I paraded through Montana, winding my way from town to town through the Treasure State, visiting friends and sharing my experience on the CDT. I slunked my tiny pack over my shoulder proudly whenever anyone spoke in disbelief of the size of the backpack. My chip on my shoulder grew because I knew I could be smaller, way smaller.

Then the whirlwind lifted me to L.A. to begin a 2 month road trip with a girl, Whitney, I met on the CDT in Rawlins, WY. Actually, Lint introduced us wayfarers. We were hiking north to Canada and she and her friend were biking across the country along the TransAmerica bike route. Lint struck up a conversation with Whitney's friend by showing her his light weight backpack, of course. She couldn't believe that he hiked that far with what he had in that small of a package. So, fast forward a month and a half later and I am in Austin, TX taking a Gossamer Gear tour. I ended up leaving the Gossamer Gear house with a Kumo Superlight shipped to Moab, UT where I would employ the new pack on the Kokopelli Trail.

The Kokopelli Trail is about 140 miles long connecting the mega-mountain bike giants of Moab, UT to Fruita, CO. The trail is travelled extensively by mountain bikes and dirt motorcycles. But I decided to do the route on foot. The trail is a road, almost 90% of it, but the trail is lonesome, scenic, dry, and hilly posing challenges to a walker. There is no potable water on trail so I must find my own since I am not using water caches. Some dry stretches yawn over 30 miles. Really, the trail is nothing to write home about but I had plenty of time before work would begin for me and the urge to get outside and walk itched far too greatly for me to sit around and wait until next year's hike. I thought the hike to be a reflective one to help understand the rekindling emotions and to fill the big void in my life that the trail-life fulfills. And that was a big part of the Kokopelli mission, however, hiking in southern Utah also proved to be a practice in refining my gear for next year. Even though thru-hiking season does not start until 6 months from now, here I am in early November, utterly alone in a cold desert with hardly any water, trying to lighten my load, both mentally and physically.

Although my base weight weighed 7lbs, I loaded up the Kumo to the brim pushing upside of the maximum capacity of 25lbs. Forced to pack heavy due to lack of water in the area, my pack would be heavier than usual for the expected 5 day completion. I left the Slickrock Trailhead and walked along Sand Flats Road straight into the foothills of the La Sal Mountains, the spiky range east of Moab.

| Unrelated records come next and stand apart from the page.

-- ==== Sys2Proof/Machine/Granary.lean ====
section
/-! DEFINITION. Granary: the decode of DRAM addresses, the request queues and their scheduling, the check of every
burst, command errors, the initialisation fill and self-refresh (R110 to R135). -/

namespace Sys2Proof.Machine

/-! ## Configuration and addresses -/

/-- The first chip address of DRAM (R27, R112). -/
def dramBase : Nat := 0x8000000000

/-- Capacity of a channel in bytes by GRANARY_CTRL (R110). -/
def channelBytes (density ranks : Nat) : Nat := 2 ^ (32 + density + ranks)

/-- Installed capacity in bytes (R110, R112). -/
def State.dramBytes (s : State) : Nat :=
  let c := channelBytes (s.fld R.GRANARY_CTRL F.GRANARY_CTRL_DENSITY) (s.fld R.GRANARY_CTRL F.GRANARY_CTRL_RANKS)
  if s.bit R.GRANARY_CTRL F.GRANARY_CTRL_CHMODE then c else 2 * c

/-- Whether channel `c` is populated (R112). -/
def State.chanUsed (s : State) (c : Nat) : Bool := c == 0 || !s.bit R.GRANARY_CTRL F.GRANARY_CTRL_CHMODE

/-- Where a DRAM address lies (R113). -/
structure DramPlace where
  ch : Nat
  rank : Nat
  bg : Nat
  ba : Nat
  row : Nat
  col : Nat
deriving DecidableEq, Repr

/-- The channel and the channel address L of DRAM offset `a`: interleaved, A[8] selects the channel and is removed
(R113). -/
def chanAddr (single : Bool) (a : Nat) : Nat × Nat :=
  if single then (0, a) else (a / 256 % 2, a / 512 * 256 + a % 256)

/-- The decode of channel address `l` (R113). -/
def decodeL (ch : Nat) (twoRanks : Bool) (rowBits l : Nat) : DramPlace :=
  { ch := ch
    rank := if twoRanks then l / 2 ^ 17 % 2 else 0
    bg := l / 2 ^ 8 % 4
    ba := l / 2 ^ 15 % 4
    row := (if twoRanks then l / 2 ^ 18 else l / 2 ^ 17) % 2 ^ rowBits
    col := l / 2 ^ 10 % 32 * 32 + l / 2 ^ 6 % 4 * 8 }

/-- The place of a chip address in DRAM under the configuration of GRANARY_CTRL (R110, R113). -/
def State.place (s : State) (addr : Nat) : DramPlace :=
  let (ch, l) := chanAddr (s.bit R.GRANARY_CTRL F.GRANARY_CTRL_CHMODE) (addr - dramBase)
  decodeL ch (s.bit R.GRANARY_CTRL F.GRANARY_CTRL_RANKS) (15 + s.fld R.GRANARY_CTRL F.GRANARY_CTRL_DENSITY) l

/-- The bank of a place within its channel. -/
def DramPlace.bank (p : DramPlace) : Nat := p.rank * 16 + p.bg * 4 + p.ba

/-- The CRC-64 of a burst: its 64 bytes and the four bytes of L[33:6] (R114). -/
def State.burstCrc (s : State) (addr : Nat) (data : List Byte) : Wide :=
  let l := (chanAddr (s.bit R.GRANARY_CTRL F.GRANARY_CTRL_CHMODE) (addr - dramBase)).2
  crc64 (data ++ leBytes 4 (l / 64 % 2 ^ 28))

/-- The eight beats of a burst on a channel: data byte lane j of beat b carries byte 8·b + j, and the check lane, the last,
bits [8·b + 7 : 8·b] of the CRC-64 (R114). -/
def burstBeats (data : List Byte) (crc : Wide) : List (List Byte) :=
  (List.range 8).map (fun b => slice data (8 * b) 8 ++ [(crc >>> (8 * b)).setWidth 8])

/-- The data bytes and the check value that eight beats carry (R114). -/
def beatsData (beats : List (List Byte)) : List Byte := beats.flatMap (fun l => l.take 8)
def beatsCrc (beats : List (List Byte)) : Wide := BitVec.ofNat 64 (leNat (beats.flatMap (fun l => l.drop 8)))

/-- 64 DDR clock periods in steps of the 1.25 ns grid, rounded up, by GRANARY_CTRL.RATE (R111, R123). -/
def ddr64 (rate : Nat) : Nat := if rate = 0 then 43 else if rate = 1 then 39 else if rate = 2 then 35 else 32

/-! ## State of the channels -/

/-- The state of channel `c`. -/
def State.chan (s : State) (c : Nat) : DramChan := sget (fun _ => {}) s.granary.chans c

/-- The state with channel `c` set. -/
def State.setChan (s : State) (c : Nat) (x : DramChan) : State :=
  { s with granary := { s.granary with chans := sset (fun _ => {}) s.granary.chans c x } }

/-- The field of GRANARY_STAT with the state of channel `c`. -/
def chStateField (c : Nat) : Field := if c = 0 then F.GRANARY_STAT_CH0STATE else F.GRANARY_STAT_CH1STATE

/-- The state code of channel `c` (R135). -/
def State.chState (s : State) (c : Nat) : Nat := s.fld R.GRANARY_STAT (chStateField c)

/-- Channel `c` put into a state. -/
def State.setChState (s : State) (c v : Nat) : State := s.setFld R.GRANARY_STAT (chStateField c) v

/-- The populated channels put into a state. -/
def State.setChStates (s : State) (v : Nat) : State :=
  let s := if s.chanUsed 0 then s.setChState 0 v else s
  if s.chanUsed 1 then s.setChState 1 v else s

/-- A range added to a rising list of disjoint ranges. -/
def addRange (lo hi : Nat) : List (Nat × Nat) → List (Nat × Nat)
  | [] => [(lo, hi)]
  | (a, b) :: t =>
    if hi < a then (lo, hi) :: (a, b) :: t
    else if b < lo then (a, b) :: addRange lo hi t
    else addRange (min lo a) (max hi b) t

/-- The block at chip address `addr` carries a valid CRC-64 (R117). -/
def State.blockValid (s : State) (addr : Nat) : Bool :=
  s.dramValid.any (fun r => decide (r.1 ≤ (addr - dramBase) / 64 ∧ (addr - dramBase) / 64 < r.2))

/-- A burst written to a block: the block holds the data that its beats carry, and is valid where their check value is
the CRC-64 of the block (R114, R117). -/
def State.putBlock (s : State) (addr : Nat) (beats : List (List Byte)) : State :=
  let b := (addr - dramBase) / 64
  let d := beatsData beats
  if beatsCrc beats = s.burstCrc addr d then
    { s.setBytes (dramBase + 64 * b) d with dramValid := addRange b (b + 1) s.dramValid }
  else s.setBytes (dramBase + 64 * b) d

/-! ## The delay table in force -/

/-- Word `i` of the delay RAM (R130). -/
def State.delayWord (s : State) (i : Nat) : Nat := (sget (fun _ => (0 : Word)) s.granary.delay i).toNat

/-- EXT of temperature band `b` for channel `c`: 2× refresh (R121, R130). -/
def State.bandExt (s : State) (b c : Nat) : Bool := (s.delayWord (3 + 74 * b + 37 * c)).testBit 16

/-- The VrefDQ codes of temperature band `b` for the devices of channel `c`, by rank and byte lane (R129, R130). -/
def State.bandVref (s : State) (b c : Nat) : List Nat :=
  (List.range (if s.bit R.GRANARY_CTRL F.GRANARY_CTRL_RANKS then 18 else 9)).map (fun i =>
    s.delayWord (5 + 74 * b + 37 * c + 2 * i) / 256 % 128)

/-- tREFI of channel `c` in steps of the grid: 7.8 µs, and 3.9 µs where the band in force has EXT (R121). -/
def State.refreshInterval (s : State) (c : Nat) : Nat := if (s.chan c).ext then 3120 else 6240

/-! ## Errors -/

/-- An entry of the error FIFO; a full FIFO drops it and keeps OVF for the next (R128, R135). -/
def State.dramEntry (s : State) (c type req addr : Nat) : State :=
  let p := s.place addr
  let e : DramErr := ⟨type, c, p.rank, s.granary.ovf, req, p.bg, p.ba, addr, p.row, p.col, (s.chan c).band⟩
  if s.granary.errFifo.length < 16 then
    { s with granary := { s.granary with errFifo := s.granary.errFifo ++ [e], ovf := false } }
  else ({ s with granary := { s.granary with ovf := true } }).setBit R.GRANARY_EVT F.GRANARY_EVT_LOGOVF true

/-- An error of a request: the counters and event bits of its kind, an entry of the fault log and one of the error
FIFO, and the threshold (R115, R116, R123, R127, R128). -/
def State.dramError (s : State) (c type req addr : Nat) : State :=
  let s := if type = 1 then
      (s.count (R.GRANARY_CHc_RDERR c) F.GRANARY_CHc_RDERR_COUNT 1).orFld R.GRANARY_EVT F.GRANARY_EVT_RDERR c
    else if type = 4 then
      (s.count (R.GRANARY_CHc_RMWERR c) F.GRANARY_CHc_RMWERR_COUNT 1).setBit R.GRANARY_EVT F.GRANARY_EVT_RMWERR true
    else s
  let s := s.logFault { level := 3, kind := 0, unit := c, src := 3, cause := type, detail := (s.place addr).row }
  let s := s.dramEntry c type req addr
  let w := ms (s.fld R.GRANARY_ERR_THR F.GRANARY_ERR_THR_WINDOW)
  let old := recent s.now w (s.chan c).errStamps
  let m := s.fld R.GRANARY_ERR_THR F.GRANARY_ERR_THR_ERRMAX
  let was := (s.chan c).above && decide (m < old.length)
  let new := (s.now :: old).take 1024
  let s := s.setChan c { s.chan c with errStamps := new, above := decide (m < new.length) }
  if decide (m < new.length) && !was then
    let s := s.setBit R.GRANARY_EVT F.GRANARY_EVT_THRESH true
    (s.logFault { level := 3, kind := 1, unit := c, src := 3, cause := 0x10 }).safeStop 2
  else s

/-! ## Requests -/

/-- The split of an access at chip address `a` of `n` bytes into block parts: block address, offset, length (R118). -/
def splitBlocks : Nat → Nat → Nat → List (Nat × Nat × Nat)
  | 0, _, _ => []
  | fuel + 1, a, n =>
    if n = 0 then []
    else
      let off := a % 64
      let k := min n (64 - off)
      (a - off, off, k) :: splitBlocks fuel (a + k) (n - k)

/-- A request enters the queue of its channel; with 128 requests in it, or while the channel takes none, it is held at
the interconnect (R118, R120, R133, R134). -/
def State.enqueue (s : State) (q : DramReq) : State :=
  let c := (s.place q.addr).ch
  let x := s.chan c
  let closed := 4 ≤ s.chState c
  if closed || !x.held.isEmpty || decide (128 ≤ x.queue.length) then s.setChan c { x with held := x.held ++ [q] }
  else s.setChan c { x with queue := x.queue ++ [q] }

/-- Held requests move into the queue of channel `c` while there is room and the channel takes requests (R120). -/
def State.admitHeld (s : State) (c : Nat) : State :=
  let x := s.chan c
  if 4 ≤ s.chState c then s
  else
    let n := 128 - x.queue.length
    s.setChan c { x with queue := x.queue ++ x.held.take n, held := x.held.drop n }

/-- The exit from self-refresh starts: REQ 0, the DDR PLL relocks (R133, R134). -/
def State.startSrExit (s : State) : State :=
  let s := s.setBit R.GRANARY_SR F.GRANARY_SR_REQ false
  let s := s.setBit R.GRANARY_SR F.GRANARY_SR_IN_SR false
  let s := if s.chState 0 = 5 then s.setChState 0 6 else s
  if s.chState 1 = 5 then s.setChState 1 6 else s

/-- Channel `c` is ready: its rows are closed, ZQCL has run, VrefDQ and the refresh rate are those of the band in force,
its refreshes fall due tREFI apart, those of two ranks offset by half of it, and it serves the held requests; a
self-refresh that was asked for meanwhile is entered (R121, R122, R129, R133). -/
def State.channelReady (s : State) (c : Nat) : State :=
  let b := (s.chan c).band
  let s := s.setChan c { s.chan c with rows := [], zqCal := true, ext := s.bandExt b c, vref := s.bandVref b c }
  let t := s.refreshInterval c
  let s := s.setChan c { s.chan c with refAt0 := s.now + t, refAt1 := s.now + t + t / 2 }
  if s.bit R.GRANARY_SR F.GRANARY_SR_REQ then s.setChState c 4 else (s.setChState c 2).admitHeld c

/-- Whether Granary refuses requests: in self-refresh with AUTOWAKE 0 (R134). -/
def State.dramAsleep (s : State) : Bool :=
  s.bit R.GRANARY_SR F.GRANARY_SR_IN_SR && !s.bit R.GRANARY_SR F.GRANARY_SR_AUTOWAKE

/-- An access of a requester enters Granary, block by block under one number; self-refresh is left for it (R118,
R134). The number of the access is answered with the state. -/
def State.dramSubmit (s : State) (req addr n : Nat) (data : Option (List Byte)) : Nat × State :=
  let id := s.granary.nextId
  let s := { s with granary := { s.granary with nextId := id + 1 } }
  let s := if s.bit R.GRANARY_SR F.GRANARY_SR_IN_SR then s.startSrExit else s
  let parts := splitBlocks (n / 64 + 2) addr n
  (id, parts.foldl (fun s p =>
    let rel := p.1 + p.2.1 - addr
    s.enqueue { id := id, part := rel, req := req, addr := p.1, off := p.2.1, len := p.2.2
                data := data.map (fun d => slice d rel p.2.2), bypass := 0 }) s)

/-- An answer of Granary kept for its requester. -/
def State.answer (s : State) (d : DramDone) : State :=
  { s with granary := { s.granary with answers := s.granary.answers ++ [d] } }

/-- A burst of channel `n` waits for answers to access `id`. -/
def State.burstWaits (s : State) (n id : Nat) : Bool :=
  (s.ch n).bursts.any (fun b => b.rd == some id || b.wr == some id)

/-- Granary's answers to access `id`. -/
def State.answersOf (s : State) (id : Nat) : List DramDone := s.granary.answers.filter (fun d => d.id == id)

/-- Granary's answers without those to access `id`. -/
def State.dropAnswers (s : State) (id : Option Nat) : State :=
  match id with
  | none => s
  | some i => { s with granary := { s.granary with answers := s.granary.answers.filter (fun d => d.id != i) } }

/-- The data of a read in block parts, put together. -/
def assemble (n : Nat) (l : List DramDone) : List Byte :=
  (l.foldl (fun acc d => (acc.take d.part) ++ d.data ++ acc.drop (d.part + d.data.length)) (List.replicate n 0))

/-- The number of blocks of a DRAM access. -/
def blockCount (a n : Nat) : Nat := (splitBlocks (n / 64 + 2) a n).length

/-- The payload of event 0x10: the refused chip address (R49). -/
def refusedPayload (addr : Nat) : List Byte := leBytes 5 addr ++ List.replicate 11 0

/-- A write of a requester other than DMA has one block less to arrive; after the last, the requester is answered: an
error response, and for the link host event 0x10 and an entry (R49, R124, R125). -/
def State.writePartDone (s : State) (id : Nat) (ok : Bool) : State :=
  match s.granary.writes.find? (fun w => w.id == id) with
  | none => s
  | some w =>
    let w' := { w with missing := w.missing - 1, failed := w.failed || !ok }
    let rest := s.granary.writes.filter (fun w => w.id != id)
    if w'.missing = 0 then
      let s := { s with granary := { s.granary with writes := rest } }
      if w.req = 0x24 then
        if w'.failed then
          (s.sendEvent w.port 0x10 (refusedPayload w.addr)).logFault
            { level := 3, kind := 5, unit := 8 + w.port, src := 1, cause := 0x21 }
        else s
      else { s with resp := some ⟨w.req, !w'.failed, []⟩ }
    else { s with granary := { s.granary with writes := w' :: rest } }

/-- A block of the fill has been written, or is to be written again (R125). -/
def State.fillBlock (s : State) (addr : Nat) (ok : Bool) : State :=
  if ok then s
  else { s with granary := { s.granary with fillRedo := s.granary.fillRedo ++ [(addr - dramBase) / 64] } }

/-- A request of Granary ends: a read is answered with its data or an error, a write has arrived or failed. -/
def State.finishReq (s : State) (q : DramReq) (ok : Bool) (data : List Byte) : State :=
  let d : DramDone := ⟨q.id, q.part, q.data.isSome, ok, data, q.addr + q.off⟩
  if s.granary.sync = some q.id then s.answer d
  else if q.req < 0x20 then (if s.burstWaits q.req q.id then s.answer d else s)
  else if q.req = 0x28 then s.fillBlock q.addr ok
  else if q.data.isSome then s.writePartDone q.id ok
  else if q.req = 0x24 then s.answer d
  else { s with resp := some ⟨q.req, ok, data⟩ }

/-- The reads of a block that wait behind a failed write fail with it, up to the next write of the block (R119). -/
def failBehind (addr : Nat) : List DramReq → List DramReq × List DramReq
  | [] => ([], [])
  | q :: t =>
    if q.addr = addr then
      match q.data with
      | none => let (k, f) := failBehind addr t; (k, q :: f)
      | some _ => (q :: t, [])
    else let (k, f) := failBehind addr t; (q :: k, f)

Instantly, under the heavy-lading of the pack, the shoulder straps grasped my shoulders rather than pinch in on my clavicle. The straps are wide and conform to my body structure. I feel no pressure along the top portion of my body. As I walk more miles, my body releases air, the corporeal puffiness now free like when a horse's saddle begins to slink atilt its broad back after settling in for a long ride. I tighten my straps, the cinching of them very easy despite the heavy weight. The pack clings to my body like a heartfelt lover never rocking left and right. I gather this to be because of the long and lean tube-like compartment that fits neslted within the curvature of my back. And I used the Thinlite Insulation Pad that I cut on the CDT in the back pocket for rigidity. Like the pad does while I sleep on top of it, it conforms to my back as I wear it walking. I must tell you that I have only the sternum strap buckled and tightened. Even without the hip-belt buckled the pack, under heavy weight, stables itself against my body.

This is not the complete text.